Why does DPDK + mellanox connectx5 process 128B packets much faster than other sizes packets, when ruuning an I/O intensive application?

Question

For my measurements, there are two machines, one as client node(Haswell),the other one as server node(Skylake),and both nodes with the NIC,mellanox connect5. client sends packets to the server at a high rate(Gpps), and a simple application -- L2 forwarding, running on the server node with 4096 RX descriptors. I have sent many sizes of packets(64B,128B,256B,512B,1024B,1500B) ,however I get a interesting result. When I send the 128B packets, the latency(both LAT99 and LAT-AVG) is much better than other sizes packets.

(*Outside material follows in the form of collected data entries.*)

-- ==== Sys2Proof/Syntax.lean ====
section
/-! DEFINITION. The commands of the Icjan: one constructor per row of the opcode table, with what the row
names as its operands. An operand is what the world gives the module (a pin, a frame, a host access, the
outcome of a physical test); everything else a command needs is read from the state. -/

namespace Sys2Proof

/-- A cell: (partition, cluster, cell) (R34). -/
structure CellId where
  p : Fin 32
  c : Fin 20
  k : Fin 512
deriving DecidableEq, Repr

/-- The path of a register write (Table 19-6). -/
inductive Path where
  | host
  | sideband
deriving DecidableEq, Repr

/-- What error correction found on a read (R35). -/
inductive Ecc where
  | clean
  | corrected
  | uncorrectable
deriving DecidableEq, Repr

/-- Letter types (Table 2-3). -/
inductive LOp where
  | put | get | add | swap | cas | max | min
deriving DecidableEq, Repr

/-- A sender: a cell, or an engine or queue number (under Table 2-11). -/
inductive Sender where
  | cell (k : CellId)
  | unit (n : BitVec 16)
deriving DecidableEq, Repr

/-- Where a letter's reply goes: nowhere, to a cell (data offset, status offset; R50, R80), or to the host
interface as the letter of a queue with a number of its own. -/
inductive ReplyTo where
  | none
  | cell (k : CellId) (dataOff statOff : BitVec 11)
  | host (q : Fin 64) (id : Nat)
deriving DecidableEq, Repr

/-- The header of a letter on arrival: sender, 48-bit target, tag, reply address. -/
structure Hdr where
  sender : Sender
  addr : FabAddr
  tag : BitVec 12
  reply : ReplyTo
deriving DecidableEq, Repr

/-- The fields of a format L instruction (Table 3-2). The field A is even, so its half is held. -/
structure LFields where
  aHalf : BitVec 3
  b : BitVec 4
  env : Bool
  reply : Bool
  c : BitVec 4
  tag : BitVec 12
deriving DecidableEq, Repr

/-- Which sections of an upstream frame arrive by their times (R197); their checks are computed from the bytes (R198). -/
structure Sections where
  sample : Bool
  status : Bool
  ack : Bool
  fault : Bool
  half : Bool
deriving DecidableEq, Repr

/-- A PCIe AtomicOp (Table 14-2). -/
inductive AtomicOp where
  | fetchAdd | swap | cas
deriving DecidableEq, Repr

/-- The uncalibrated estimates of a control step in mW of the domains whose activity counters the spec does not name (R281): the host
interface's part of LINK and the rest of it, each partition's share of MEM and the rest of it, and FIXED, each with its share of
regulation loss. COMPUTE comes from the MAC issues. -/
structure PowerEst where
  host : Nat
  wires : Nat
  memParts : List Nat
  memRest : Nat
  fixed : Nat
deriving DecidableEq, Repr

/-- The LINK and MEM estimates of a control step in mW. -/
def PowerEst.link (e : PowerEst) : Nat := e.host + e.wires
def PowerEst.mem (e : PowerEst) : Nat := e.memParts.sum + e.memRest

/-- What step 8 finds (R346): trained links with latency and BOARD field, lit links, CMU numbers read,
twin link state. -/
structure Topology where
  boards : List (Nat × Nat × Nat)
  lit : List Nat
  cmus : List (Nat × Nat)
  twinTrained : Bool
  twinLatency : Nat
  rolesEqual : Bool
  peerMode : Bool
  peerBeat : Beat
deriving DecidableEq, Repr

/-- The watched units of Table 17-1. -/
inductive WatchUnit where
  | sequencer (p : Fin 32) (c : Fin 20)
  | loopEngine (e : Fin 64)
  | ledger
  | franker
  | stage
  | monitor
  | twin
  | host
  | postmaster
  /-- An engine whose own state memory has met an uncorrectable error (reason ENGINE_MEM, Table 17-3). -/
  | memory (u : BitVec 7)
deriving DecidableEq, Repr

/-- A PLL of R414. -/
inductive Pll where
  | fabric | lpddr5 | serialiser
deriving DecidableEq, Repr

There are my measurements results below:

packet size	THROUGHPUT	PPS	LAT99	LATAVG
64B	14772199568.1	20983238.0228	372.75	333.28
128B	22698652659.5	18666655.1476	51.25	32.92
256B	27318589720	12195798.9821	494.75	471.065822332
512B	49867099486	11629454.1712	491.5	455.98037273
1024B	52259987845.5	6233300.07701	894.75	842.567256665
1500B	51650191179.9	4236400.1952	1298.5	1231.18194373

some settings and configuration： sudo mlxconfig -d 0000:18:00.1 q

The server node(Skylake) is enable DDIO,so the packets are sent directly to the L3 cache. The latency gap between 333.28 and 32.92 is similar to the gap between L1 cache and L3 cache. So, I guess it might be due to L1 prefetch. L1 cache prefetches better, when receives 128B packets than other size packets.

My question:1.Is my guess correct? 2.Why is it faster to process 128B packets, is there any specific L1 prefetch strategy that can explain this result? 3. If my guess is wrong, what is causing this phenomenon?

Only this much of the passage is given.